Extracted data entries

--- START ---

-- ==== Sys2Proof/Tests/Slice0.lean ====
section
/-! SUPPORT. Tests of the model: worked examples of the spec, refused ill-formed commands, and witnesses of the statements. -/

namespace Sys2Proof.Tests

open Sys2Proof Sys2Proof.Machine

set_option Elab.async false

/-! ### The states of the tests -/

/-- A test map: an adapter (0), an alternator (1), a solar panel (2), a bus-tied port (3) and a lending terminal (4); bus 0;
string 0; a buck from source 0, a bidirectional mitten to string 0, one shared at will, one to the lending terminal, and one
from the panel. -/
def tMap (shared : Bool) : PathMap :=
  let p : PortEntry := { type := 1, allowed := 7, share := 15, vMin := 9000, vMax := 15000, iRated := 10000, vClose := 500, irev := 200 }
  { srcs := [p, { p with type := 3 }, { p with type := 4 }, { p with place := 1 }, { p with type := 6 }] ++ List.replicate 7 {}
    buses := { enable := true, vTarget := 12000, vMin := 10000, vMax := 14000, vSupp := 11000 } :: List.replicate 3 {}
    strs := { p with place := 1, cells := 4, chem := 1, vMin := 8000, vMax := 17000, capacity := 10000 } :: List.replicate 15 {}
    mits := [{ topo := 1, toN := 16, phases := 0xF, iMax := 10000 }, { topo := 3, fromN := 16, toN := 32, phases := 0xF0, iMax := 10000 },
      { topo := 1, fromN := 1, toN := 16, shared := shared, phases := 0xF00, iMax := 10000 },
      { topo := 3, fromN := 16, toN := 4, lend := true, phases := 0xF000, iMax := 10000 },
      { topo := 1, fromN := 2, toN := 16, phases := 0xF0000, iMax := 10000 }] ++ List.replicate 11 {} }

--- END ---
--- START ---

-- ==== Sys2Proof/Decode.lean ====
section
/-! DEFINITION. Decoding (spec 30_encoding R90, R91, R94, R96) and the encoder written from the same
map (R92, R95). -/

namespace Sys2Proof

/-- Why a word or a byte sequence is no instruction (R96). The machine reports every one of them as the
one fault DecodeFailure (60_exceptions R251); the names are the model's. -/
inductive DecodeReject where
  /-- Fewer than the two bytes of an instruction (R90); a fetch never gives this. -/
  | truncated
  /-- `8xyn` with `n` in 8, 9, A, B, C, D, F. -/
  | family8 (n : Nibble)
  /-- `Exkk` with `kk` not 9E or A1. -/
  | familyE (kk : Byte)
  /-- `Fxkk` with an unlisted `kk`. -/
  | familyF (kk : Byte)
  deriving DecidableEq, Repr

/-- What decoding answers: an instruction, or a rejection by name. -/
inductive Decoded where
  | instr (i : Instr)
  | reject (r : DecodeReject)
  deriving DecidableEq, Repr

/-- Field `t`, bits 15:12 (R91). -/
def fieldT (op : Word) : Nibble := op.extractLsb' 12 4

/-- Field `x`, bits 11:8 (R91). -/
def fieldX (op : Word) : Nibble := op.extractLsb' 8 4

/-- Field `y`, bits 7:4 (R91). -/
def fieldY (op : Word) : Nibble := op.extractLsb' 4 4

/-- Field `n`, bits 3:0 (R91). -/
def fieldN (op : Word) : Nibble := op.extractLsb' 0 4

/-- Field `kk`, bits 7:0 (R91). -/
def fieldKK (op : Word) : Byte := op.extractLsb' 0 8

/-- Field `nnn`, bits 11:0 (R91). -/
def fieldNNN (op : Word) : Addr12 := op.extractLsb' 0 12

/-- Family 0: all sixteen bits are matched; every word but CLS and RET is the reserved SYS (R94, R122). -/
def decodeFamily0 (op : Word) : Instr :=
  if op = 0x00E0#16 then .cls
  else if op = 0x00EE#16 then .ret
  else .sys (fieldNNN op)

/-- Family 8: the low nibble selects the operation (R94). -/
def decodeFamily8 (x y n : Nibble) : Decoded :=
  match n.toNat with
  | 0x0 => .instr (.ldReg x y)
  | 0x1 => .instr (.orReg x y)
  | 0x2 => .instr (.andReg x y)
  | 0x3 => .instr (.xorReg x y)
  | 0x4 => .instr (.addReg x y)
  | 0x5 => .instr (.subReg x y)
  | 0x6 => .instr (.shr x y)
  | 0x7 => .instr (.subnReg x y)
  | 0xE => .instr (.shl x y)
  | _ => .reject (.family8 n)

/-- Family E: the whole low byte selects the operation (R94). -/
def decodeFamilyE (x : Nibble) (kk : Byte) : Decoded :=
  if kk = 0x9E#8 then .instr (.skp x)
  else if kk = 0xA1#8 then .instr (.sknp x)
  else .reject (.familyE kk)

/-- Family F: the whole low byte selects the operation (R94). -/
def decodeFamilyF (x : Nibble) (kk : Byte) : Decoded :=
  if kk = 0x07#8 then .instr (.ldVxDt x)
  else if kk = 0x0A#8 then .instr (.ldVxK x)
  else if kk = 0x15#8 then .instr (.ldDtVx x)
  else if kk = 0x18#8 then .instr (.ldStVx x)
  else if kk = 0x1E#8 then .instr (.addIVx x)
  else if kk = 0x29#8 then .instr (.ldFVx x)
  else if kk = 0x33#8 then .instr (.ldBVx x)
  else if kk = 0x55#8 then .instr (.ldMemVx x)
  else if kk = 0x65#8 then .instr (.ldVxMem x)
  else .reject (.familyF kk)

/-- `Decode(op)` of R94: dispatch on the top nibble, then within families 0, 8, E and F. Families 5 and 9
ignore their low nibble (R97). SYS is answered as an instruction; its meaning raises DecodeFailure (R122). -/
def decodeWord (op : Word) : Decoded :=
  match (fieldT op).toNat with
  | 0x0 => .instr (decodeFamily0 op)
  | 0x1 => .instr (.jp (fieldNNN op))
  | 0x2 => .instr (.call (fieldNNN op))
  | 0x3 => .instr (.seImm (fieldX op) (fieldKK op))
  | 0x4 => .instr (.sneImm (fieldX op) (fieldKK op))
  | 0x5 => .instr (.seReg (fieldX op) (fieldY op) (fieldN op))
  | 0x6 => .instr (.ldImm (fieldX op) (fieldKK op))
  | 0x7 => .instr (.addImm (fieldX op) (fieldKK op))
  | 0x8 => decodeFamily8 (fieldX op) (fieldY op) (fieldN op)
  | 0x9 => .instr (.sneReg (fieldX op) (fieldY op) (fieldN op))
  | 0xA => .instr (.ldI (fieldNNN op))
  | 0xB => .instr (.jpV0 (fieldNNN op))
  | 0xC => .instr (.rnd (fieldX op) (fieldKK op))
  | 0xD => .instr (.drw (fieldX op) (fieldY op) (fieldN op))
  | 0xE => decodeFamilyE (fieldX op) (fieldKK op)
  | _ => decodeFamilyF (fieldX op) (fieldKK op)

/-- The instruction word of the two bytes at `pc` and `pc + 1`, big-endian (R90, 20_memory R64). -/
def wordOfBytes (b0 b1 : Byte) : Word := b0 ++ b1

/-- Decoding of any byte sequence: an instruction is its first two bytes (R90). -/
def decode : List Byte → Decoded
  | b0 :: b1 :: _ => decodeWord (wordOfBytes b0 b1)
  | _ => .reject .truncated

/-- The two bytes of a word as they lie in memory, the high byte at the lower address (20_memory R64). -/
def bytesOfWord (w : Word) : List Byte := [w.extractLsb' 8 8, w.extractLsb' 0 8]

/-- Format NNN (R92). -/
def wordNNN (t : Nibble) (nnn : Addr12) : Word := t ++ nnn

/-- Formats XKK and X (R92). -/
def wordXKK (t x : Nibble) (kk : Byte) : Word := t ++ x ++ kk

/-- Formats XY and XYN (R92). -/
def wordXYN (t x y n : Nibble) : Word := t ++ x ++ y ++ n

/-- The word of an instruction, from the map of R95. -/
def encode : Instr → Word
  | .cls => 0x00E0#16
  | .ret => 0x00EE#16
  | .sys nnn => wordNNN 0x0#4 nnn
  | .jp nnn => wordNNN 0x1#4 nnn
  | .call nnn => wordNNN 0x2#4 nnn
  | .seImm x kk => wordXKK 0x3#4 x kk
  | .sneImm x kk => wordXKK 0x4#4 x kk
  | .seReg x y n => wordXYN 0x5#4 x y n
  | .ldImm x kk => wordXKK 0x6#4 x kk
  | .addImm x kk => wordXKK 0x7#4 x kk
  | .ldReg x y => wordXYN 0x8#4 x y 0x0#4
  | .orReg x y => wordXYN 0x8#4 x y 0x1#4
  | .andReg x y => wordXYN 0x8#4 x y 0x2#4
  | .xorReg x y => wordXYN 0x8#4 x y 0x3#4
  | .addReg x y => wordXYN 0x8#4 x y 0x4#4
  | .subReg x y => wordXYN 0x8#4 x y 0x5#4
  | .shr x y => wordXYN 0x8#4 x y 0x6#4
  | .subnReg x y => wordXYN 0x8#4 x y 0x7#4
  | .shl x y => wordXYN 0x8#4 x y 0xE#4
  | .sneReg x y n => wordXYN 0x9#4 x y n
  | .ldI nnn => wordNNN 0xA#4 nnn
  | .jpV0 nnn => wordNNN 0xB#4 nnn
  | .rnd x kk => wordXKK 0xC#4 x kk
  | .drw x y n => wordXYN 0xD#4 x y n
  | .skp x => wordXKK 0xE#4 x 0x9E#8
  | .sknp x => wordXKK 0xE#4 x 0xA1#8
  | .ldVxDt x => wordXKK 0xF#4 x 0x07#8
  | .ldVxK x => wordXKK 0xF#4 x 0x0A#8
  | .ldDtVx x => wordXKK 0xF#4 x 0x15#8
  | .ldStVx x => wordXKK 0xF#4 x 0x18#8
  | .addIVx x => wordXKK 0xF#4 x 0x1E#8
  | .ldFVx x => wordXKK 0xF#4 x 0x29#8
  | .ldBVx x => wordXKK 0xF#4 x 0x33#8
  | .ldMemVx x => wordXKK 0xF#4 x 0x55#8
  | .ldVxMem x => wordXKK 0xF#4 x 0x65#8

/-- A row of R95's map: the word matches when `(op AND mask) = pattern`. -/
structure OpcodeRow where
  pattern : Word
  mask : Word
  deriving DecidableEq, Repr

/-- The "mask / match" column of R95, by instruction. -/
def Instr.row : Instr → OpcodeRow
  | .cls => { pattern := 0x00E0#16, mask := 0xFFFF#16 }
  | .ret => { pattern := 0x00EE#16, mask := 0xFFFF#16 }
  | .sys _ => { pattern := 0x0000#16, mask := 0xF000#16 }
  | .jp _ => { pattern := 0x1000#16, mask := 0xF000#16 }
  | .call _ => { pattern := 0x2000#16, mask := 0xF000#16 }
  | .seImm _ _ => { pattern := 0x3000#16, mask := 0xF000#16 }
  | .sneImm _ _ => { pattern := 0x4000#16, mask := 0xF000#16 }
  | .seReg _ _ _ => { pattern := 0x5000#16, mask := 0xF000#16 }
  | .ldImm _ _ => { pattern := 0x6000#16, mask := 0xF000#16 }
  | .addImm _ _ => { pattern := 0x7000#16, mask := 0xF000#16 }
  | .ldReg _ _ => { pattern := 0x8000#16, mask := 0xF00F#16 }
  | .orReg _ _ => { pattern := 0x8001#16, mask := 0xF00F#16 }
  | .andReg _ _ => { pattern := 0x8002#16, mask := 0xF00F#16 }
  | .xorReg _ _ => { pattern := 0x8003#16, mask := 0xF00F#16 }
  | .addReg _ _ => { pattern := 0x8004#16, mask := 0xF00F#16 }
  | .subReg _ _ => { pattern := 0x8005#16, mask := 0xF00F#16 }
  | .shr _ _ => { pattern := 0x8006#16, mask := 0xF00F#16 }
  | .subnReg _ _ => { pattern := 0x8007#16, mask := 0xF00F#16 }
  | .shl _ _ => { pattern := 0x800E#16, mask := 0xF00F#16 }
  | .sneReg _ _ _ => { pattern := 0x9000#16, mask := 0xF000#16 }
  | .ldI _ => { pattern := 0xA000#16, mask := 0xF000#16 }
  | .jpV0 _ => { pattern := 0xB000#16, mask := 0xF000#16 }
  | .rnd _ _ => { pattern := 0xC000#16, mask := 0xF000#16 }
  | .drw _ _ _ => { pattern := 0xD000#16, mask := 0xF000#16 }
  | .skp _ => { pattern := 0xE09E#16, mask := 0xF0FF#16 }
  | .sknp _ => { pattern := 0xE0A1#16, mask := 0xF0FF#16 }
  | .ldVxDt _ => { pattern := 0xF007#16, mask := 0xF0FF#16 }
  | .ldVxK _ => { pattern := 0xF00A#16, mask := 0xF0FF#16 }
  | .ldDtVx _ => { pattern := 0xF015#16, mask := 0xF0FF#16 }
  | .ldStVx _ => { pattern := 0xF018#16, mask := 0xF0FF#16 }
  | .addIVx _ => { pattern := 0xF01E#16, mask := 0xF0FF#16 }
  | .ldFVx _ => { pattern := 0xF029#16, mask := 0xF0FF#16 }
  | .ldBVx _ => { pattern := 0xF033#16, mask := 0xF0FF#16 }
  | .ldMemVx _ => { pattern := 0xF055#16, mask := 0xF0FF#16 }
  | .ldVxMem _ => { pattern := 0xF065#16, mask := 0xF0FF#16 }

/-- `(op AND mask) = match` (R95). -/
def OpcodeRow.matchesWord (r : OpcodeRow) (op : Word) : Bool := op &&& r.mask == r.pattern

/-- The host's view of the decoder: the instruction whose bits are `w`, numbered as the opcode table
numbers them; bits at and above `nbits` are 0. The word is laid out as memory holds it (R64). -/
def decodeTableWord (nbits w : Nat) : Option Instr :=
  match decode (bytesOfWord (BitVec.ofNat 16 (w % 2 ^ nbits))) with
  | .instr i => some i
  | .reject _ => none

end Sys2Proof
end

--- END ---

→ **Assigned task**:
Of the entries above, repeat exactly the lines between the line with "def decodeFamily0 (op" and the line with "def decodeFamilyF (x", inclusive, and no others.

→ **Answer for this exercise**:
def decodeFamily0 (op : Word) : Instr :=
  if op = 0x00E0#16 then .cls
  else if op = 0x00EE#16 then .ret
  else .sys (fieldNNN op)

/-- Family 8: the low nibble selects the operation (R94). -/
def decodeFamily8 (x y n : Nibble) : Decoded :=
  match n.toNat with
  | 0x0 => .instr (.ldReg x y)
  | 0x1 => .instr (.orReg x y)
  | 0x2 => .instr (.andReg x y)
  | 0x3 => .instr (.xorReg x y)
  | 0x4 => .instr (.addReg x y)
  | 0x5 => .instr (.subReg x y)
  | 0x6 => .instr (.shr x y)
  | 0x7 => .instr (.subnReg x y)
  | 0xE => .instr (.shl x y)
  | _ => .reject (.family8 n)

/-- Family E: the whole low byte selects the operation (R94). -/
def decodeFamilyE (x : Nibble) (kk : Byte) : Decoded :=
  if kk = 0x9E#8 then .instr (.skp x)
  else if kk = 0xA1#8 then .instr (.sknp x)
  else .reject (.familyE kk)

/-- Family F: the whole low byte selects the operation (R94). -/
def decodeFamilyF (x : Nibble) (kk : Byte) : Decoded :=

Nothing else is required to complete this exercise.